Judging from the paper's own evidence, the value is concentrated in two interconnected conclusions: first, world model training can improve action generation; second, action model training can also improve world prediction for longer horizons. This conclusion is not supported by concept maps alone, but is supported by action ablation tables, world model ablation tables, and visual cases.

7.2 Why the results hold up

The paper claims that three types of evidence align with each other: the main benchmark shows that WorldVLA exceeds OpenVLA in the discrete action model group; ablation clearly splits the impact of action model, world model, action chunking, and attention mask; the visualization diagram shows the typical failure modes of pure action model and pure world model. In particular, Row 3 and Row 4 of Table 4 directly illustrate that the naive autoregressive action chunk will degrade significantly, but the new mask can restore performance.

7.3 Limitations and future directions described by the author

7.4 Applicable boundaries

The experimental evidence of the paper mainly comes from the LIBERO simulation benchmark; whether the model can be directly transferred to real robots, more hardware action spaces, longer task chains and more complex interactive environments, the text does not give experimental verification.

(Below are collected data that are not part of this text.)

/-! ### Stop requests (45_orchestrator.md R117 to R119) -/

/-- R117: STOPREQ sets the flag and nothing else, in every phase but `HALTED`, where it changes nothing. -/
def Obligations.StopreqOnlySetsTheFlag : Prop :=
  ∀ s : State, (s.phase ≠ .halted → exec .stopreq s = .next { s with stopFlag := true }) ∧
    (s.phase = .halted → exec .stopreq s = .next s)

/-- `STOP_FLAG` is cleared only by RESET (10_state.md R36). -/
def Obligations.StopFlagIsClearedOnlyByReset : Prop :=
  ∀ s t : State, step s = .next t → s.stopFlag = true → ¬ Drives s .reset → t.stopFlag = true

/-- The flag is tested only at `CHECK_STOP` (R118): in any other phase a pending stop request changes nothing of what a step
does, so it ends no wait and no decode pass. -/
def Obligations.StopRequestWaitsForCheckStop : Prop :=
  ∀ s t : State, s.phase ≠ .checkStop → ¬ Drives s .reset → step { s with stopFlag := false } = .next t →
    step { s with stopFlag := true } = .next { t with stopFlag := true }

/-- "`SHUTDOWN` is entered from `CHECK_STOP` with `STOP_FLAG = 1`, or from fault entry" (R119). -/
def Obligations.ShutdownIsEnteredFromCheckStopOrFault : Prop :=
  ∀ s t : State, step s = .next t → s.phase ≠ .shutdown → t.phase = .shutdown →
    (s.phase = .checkStop ∧ s.stopFlag = true) ∨ t.faultCode ≠ .none

/-! ### The phase machine (45_orchestrator.md R110 to R120) -/

/-- A driven operation word runs as `exec` runs its instruction, with the word taken from the inputs; an illegal word enters
`BAD_OP`, and in `HALTED` changes nothing (R60, R125, R126); so does the word that `withFetchWord` places. That a driven word is
the head of the inputs, and that `withFetchWord` puts it there, are the model's choices (log entries 2, 16 and 19). -/
def Obligations.StepRunsTheDrivenInstruction : Prop :=
  ∀ s : State, s.cfg.wf = true →
    (∀ w rest, s.inputs = .op w :: rest →
      (∀ i, decode w = .ok i → step s = exec i { s with inputs := rest }) ∧
      ((∀ i, decode w ≠ .ok i) → s.phase ≠ .halted → step s = .next (faultEntry .badOp { s with inputs := rest })) ∧
      ((∀ i, decode w ≠ .ok i) → s.phase = .halted → step s = .next { s with inputs := rest })) ∧
    (∀ nbits w, 36 ≤ nbits → w < 2 ^ 36 →
      (∀ i, decodeTableWord nbits w = some i → step (s.withFetchWord nbits w) = exec i s) ∧
      (decodeTableWord nbits w = none → s.phase ≠ .halted →
        step (s.withFetchWord nbits w) = .next (faultEntry .badOp s)))

/-- R111's table as the edges a step may take, beside fault entry and RESET. -/
def Obligations.PhasesFollowTheTable : Prop :=
  ∀ s t : State, step s = .next t → t.phase ≠ s.phase → ¬ Drives s .reset →
    (t.phase = .shutdown ∧ t.faultCode ≠ .none) ∨
    (s.phase, t.phase) ∈ [(Phase.boot, Phase.acqRx), (.acqRx, .decode), (.decode, .report), (.report, .hostRead),
      (.hostRead, .encode), (.hostRead, .checkStop), (.encode, .submitTx), (.encode, .checkStop),
      (.submitTx, .checkStop), (.checkStop, .shutdown), (.checkStop, .acqRx), (.shutdown, .halted)]

/-- The front end's `error` answers (60_exceptions.md R124): each enters the fault of its phase and writes nothing else. -/
def Obligations.FrontEndErrorsEnterTheirFault : Prop :=
  ∀ (s : State) (rest : List Input), s.cfg.wf = true →
    (s.phase = .boot → s.inputs = .answer (.configure false) :: rest →
      step s = .next (faultEntry .feConfig { s with inputs := rest })) ∧
    (s.phase = .acqRx → s.inputs = .answer .receiveError :: rest →
      step s = .next (faultEntry .feRx { s with inputs := rest })) ∧
    (s.phase = .encode → s.midPhase = false → s.inputs = .answer (.transmitSlot false) :: rest →
      step s = .next (faultEntry .feTx { s with inputs := rest })) ∧
    (s.phase = .submitTx → s.inputs = .answer (.submit false) :: rest →
      step s = .next (faultEntry .feTx { s with inputs := rest }))

/-- `ACQ_RX` on ok (R112): `RXB` holds the delivered samples in order, and nothing else changes but the phase. -/
def Obligations.ReceiveHandoverFillsTheBuffer : Prop :=
  ∀ (s : State) (samples : List Sample) (rest : List Input), s.cfg.wf = true → s.phase = .acqRx →
    s.inputs = .answer (.receiveBuffer samples) :: rest → samples.length = s.cfg.rxBufLen →
    ∃ m : Memory Sample, step s = .next { s with inputs := rest, rxb := m, phase := .decode, midPhase := false } ∧
      ∀ k, k < s.cfg.rxBufLen → Memory.load m k = samples[k]?

/-- The decode pass (R112) terminates and is the direct drive of RXBEGIN and the buffer's samples in index order: with no
operation driven and no `pass` (an answer to a later request may stand first, and stays), after `RX_BUF_LEN` + 2 steps the core is in `REPORT`, and everything but the phase and `SIDX` is as that
trace leaves it. -/
def Obligations.DecodePassRunsTheBufferInOrder : Prop :=
  ∀ (s : State) (samples : List Sample), Inv s → s.phase = .decode → s.midPhase = false → s.cycOpen = false →
    (s.inputs = [] ∨ ∃ a rest, s.inputs = .answer a :: rest) → samples.length = s.cfg.rxBufLen →
    (∀ k, k < s.cfg.rxBufLen → Memory.load s.rxb k = samples[k]?) →
    ∃ t : State, execList (.rxbegin :: samples.map rxOf) s = .next t ∧
      Host.Core.run core (s.cfg.rxBufLen + 2) s =
        .next { t with phase := .report, midPhase := false, sidx := s.cfg.rxBufLen }

/-- `HOST_READ` on an answer (R115): the job is the host's bytes; with no shutdown request the phase follows from N at once, and
with one the STOPREQ is issued by the step after, whatever inputs but an operation word come then. That the STOPREQ is a step of
its own, and what a step does with a `pass` or a later answer, are the model's choices (log entries 2 and 4). -/
def Obligations.HostAnswerBecomesTheJob : Prop :=
  ∀ (s : State) (bytes : List Byte) (shutdown : Bool) (rest : List Input), s.cfg.wf = true → s.phase = .hostRead →
    s.midPhase = false → s.inputs = .answer (.host bytes shutdown) :: rest → bytes.length ≤ s.cfg.txMaxBytes →
    ∃ m : Memory Byte,
      (∀ k, Memory.load m k = if k < bytes.length then bytes[k]? else Memory.load s.jobb k) ∧
      (shutdown = false → step s = .next { s with
        inputs := rest, txN := bytes.length, jobb := m, midPhase := false
        phase := if 0 < bytes.length then .encode else .checkStop }) ∧
      (shutdown = true →
        step s = .next { s with inputs := rest, txN := bytes.length, jobb := m, midPhase := true } ∧
        ∀ now later, LeavesInputs { s with inputs := now } later →
          step { s with inputs := now, txN := bytes.length, jobb := m, midPhase := true } = .next { s with
            inputs := later, txN := bytes.length, jobb := m, stopFlag := true, midPhase := false
            phase := if 0 < bytes.length then .encode else .checkStop })

/-- The operations the orchestrator issues (R112, R113, R115, R116) are those `exec` runs, with the phase change of R111 after
them, or the phase of fault entry when the operation faults; so in every phase that waits for nothing, whatever inputs but an
operation word come. That each of these is one step (TXJOB one of its own after the slot, the phase change of an operation in the
operation's step) and what it does with a `pass` or an answer at the head are the model's choices (log entries 2 and 4). -/
def Obligations.OrchestratorIssuesTheOperations : Prop :=
  ∀ (s t : State) (ins : List Input), s.cfg.wf = true → LeavesInputs s ins →
    let u : State := { s with inputs := ins }
    (s.phase = .decode → s.midPhase = false → exec .rxbegin u = .next t →
      step s = .next (if s.cycOpen = true then t else { t with sidx := 0, midPhase := true })) ∧
    (∀ x, s.phase = .decode → s.midPhase = true → s.sidx < s.cfg.rxBufLen → Memory.load s.rxb s.sidx = some x →
      exec (.rxsample x.i x.q) u = .next t →
      step s = .next (if s.cycOpen = true then { t with sidx := s.sidx + 1 } else t)) ∧
    (s.phase = .decode → s.midPhase = true → s.cfg.rxBufLen ≤ s.sidx →
      step s = .next { u with phase := .report, midPhase := false }) ∧
    (s.phase = .report → exec .rxend u = .next t →
      step s = .next (if s.cycOpen = true then { t with phase := .hostRead, midPhase := false } else t)) ∧
    (s.phase = .hostRead → s.midPhase = true → exec .stopreq u = .next t →
      step s = .next { t with phase := if 0 < s.txN then .encode else .checkStop, midPhase := false }) ∧
    (s.phase = .encode → s.midPhase = true → exec .txjob u = .next t → t.phase = .encode →
      step s = .next { t with
        phase := if t.txResult = .ok then .submitTx else .checkStop, midPhase := false }) ∧
    (s.phase = .encode → s.midPhase = true → exec .txjob u = .next t → t.phase ≠ .encode → step s = .next t)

The reported conclusions on generalization are therefore limited to the LIBERO setting that the paper has evaluated.

7.5 Appendix status

This arXiv source code does not contain available appendices: `\beginappendix` and `\input{sec/appendix}` in `paper.tex` are both commented, and there is no `sec/appendix.tex` in the source code Contents. Therefore, this report does not have appendix proofs, appendix superparameters or appendix supplementary experiments that can be integrated.